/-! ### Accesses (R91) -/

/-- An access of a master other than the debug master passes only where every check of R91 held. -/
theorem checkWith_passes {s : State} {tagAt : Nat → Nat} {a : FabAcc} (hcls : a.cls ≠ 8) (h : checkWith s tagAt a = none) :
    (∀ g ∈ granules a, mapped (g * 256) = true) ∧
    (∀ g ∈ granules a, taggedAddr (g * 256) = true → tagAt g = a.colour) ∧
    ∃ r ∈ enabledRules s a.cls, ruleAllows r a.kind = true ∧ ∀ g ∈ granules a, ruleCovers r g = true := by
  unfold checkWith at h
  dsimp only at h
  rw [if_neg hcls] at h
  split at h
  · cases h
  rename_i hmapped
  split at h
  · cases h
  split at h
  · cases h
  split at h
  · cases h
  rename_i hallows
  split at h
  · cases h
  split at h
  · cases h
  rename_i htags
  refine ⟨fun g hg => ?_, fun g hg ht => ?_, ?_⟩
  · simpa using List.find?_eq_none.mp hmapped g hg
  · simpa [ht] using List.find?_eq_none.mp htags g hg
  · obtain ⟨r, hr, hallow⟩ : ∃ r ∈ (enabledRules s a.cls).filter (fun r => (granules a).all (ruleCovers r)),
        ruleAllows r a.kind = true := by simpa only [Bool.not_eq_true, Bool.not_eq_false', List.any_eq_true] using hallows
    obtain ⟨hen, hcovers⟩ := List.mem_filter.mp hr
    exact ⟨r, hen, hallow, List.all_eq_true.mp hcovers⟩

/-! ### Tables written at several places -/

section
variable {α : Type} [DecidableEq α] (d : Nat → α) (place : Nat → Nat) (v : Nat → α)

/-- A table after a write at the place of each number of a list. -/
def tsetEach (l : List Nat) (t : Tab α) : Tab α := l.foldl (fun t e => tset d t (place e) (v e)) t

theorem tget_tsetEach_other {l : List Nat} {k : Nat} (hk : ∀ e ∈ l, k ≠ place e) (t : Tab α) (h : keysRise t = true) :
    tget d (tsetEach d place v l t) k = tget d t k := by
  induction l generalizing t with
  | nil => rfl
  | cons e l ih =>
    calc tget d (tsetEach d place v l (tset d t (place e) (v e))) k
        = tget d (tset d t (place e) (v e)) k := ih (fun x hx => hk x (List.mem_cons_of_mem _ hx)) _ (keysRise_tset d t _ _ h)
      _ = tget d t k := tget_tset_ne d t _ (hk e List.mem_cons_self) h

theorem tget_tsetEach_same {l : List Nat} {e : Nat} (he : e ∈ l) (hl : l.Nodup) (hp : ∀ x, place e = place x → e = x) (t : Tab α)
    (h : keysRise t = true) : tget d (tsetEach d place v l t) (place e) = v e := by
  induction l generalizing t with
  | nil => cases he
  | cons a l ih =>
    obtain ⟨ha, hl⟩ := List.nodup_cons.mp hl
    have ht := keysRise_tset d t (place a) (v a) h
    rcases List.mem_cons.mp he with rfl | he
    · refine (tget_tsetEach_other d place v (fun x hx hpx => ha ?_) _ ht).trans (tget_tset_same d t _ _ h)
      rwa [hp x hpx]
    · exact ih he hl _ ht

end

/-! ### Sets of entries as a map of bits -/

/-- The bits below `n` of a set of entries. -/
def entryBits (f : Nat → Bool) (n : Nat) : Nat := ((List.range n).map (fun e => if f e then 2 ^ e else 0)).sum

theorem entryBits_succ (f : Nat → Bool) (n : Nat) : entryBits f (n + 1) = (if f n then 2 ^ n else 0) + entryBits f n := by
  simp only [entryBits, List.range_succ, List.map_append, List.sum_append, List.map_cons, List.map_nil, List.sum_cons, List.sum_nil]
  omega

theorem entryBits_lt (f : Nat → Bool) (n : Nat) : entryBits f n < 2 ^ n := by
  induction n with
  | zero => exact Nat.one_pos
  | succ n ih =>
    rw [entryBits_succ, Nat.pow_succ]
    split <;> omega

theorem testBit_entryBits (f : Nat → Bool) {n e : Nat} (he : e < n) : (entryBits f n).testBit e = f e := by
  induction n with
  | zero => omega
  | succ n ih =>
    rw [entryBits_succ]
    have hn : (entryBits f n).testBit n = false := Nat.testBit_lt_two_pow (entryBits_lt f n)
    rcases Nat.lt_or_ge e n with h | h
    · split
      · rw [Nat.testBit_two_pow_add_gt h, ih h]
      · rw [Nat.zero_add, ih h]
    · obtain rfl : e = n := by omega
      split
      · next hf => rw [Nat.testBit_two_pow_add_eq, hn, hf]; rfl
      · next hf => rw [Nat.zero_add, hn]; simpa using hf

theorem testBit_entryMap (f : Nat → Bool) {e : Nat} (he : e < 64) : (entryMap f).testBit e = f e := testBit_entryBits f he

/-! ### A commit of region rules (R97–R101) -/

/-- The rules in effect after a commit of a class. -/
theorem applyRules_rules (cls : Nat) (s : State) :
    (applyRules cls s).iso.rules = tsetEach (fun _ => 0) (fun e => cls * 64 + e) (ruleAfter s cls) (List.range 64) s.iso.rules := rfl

Task brief: Starting at the line above that holds "of a list. -/" and ending at the line that holds "e List.mem_cons_self) h", transcribe each line exactly and include no other lines.

Output below:
/-- A table after a write at the place of each number of a list. -/
def tsetEach (l : List Nat) (t : Tab α) : Tab α := l.foldl (fun t e => tset d t (place e) (v e)) t

theorem tget_tsetEach_other {l : List Nat} {k : Nat} (hk : ∀ e ∈ l, k ≠ place e) (t : Tab α) (h : keysRise t = true) :
    tget d (tsetEach d place v l t) k = tget d t k := by
  induction l generalizing t with
  | nil => rfl
  | cons e l ih =>
    calc tget d (tsetEach d place v l (tset d t (place e) (v e))) k
        = tget d (tset d t (place e) (v e)) k := ih (fun x hx => hk x (List.mem_cons_of_mem _ hx)) _ (keysRise_tset d t _ _ h)
      _ = tget d t k := tget_tset_ne d t _ (hk e List.mem_cons_self) h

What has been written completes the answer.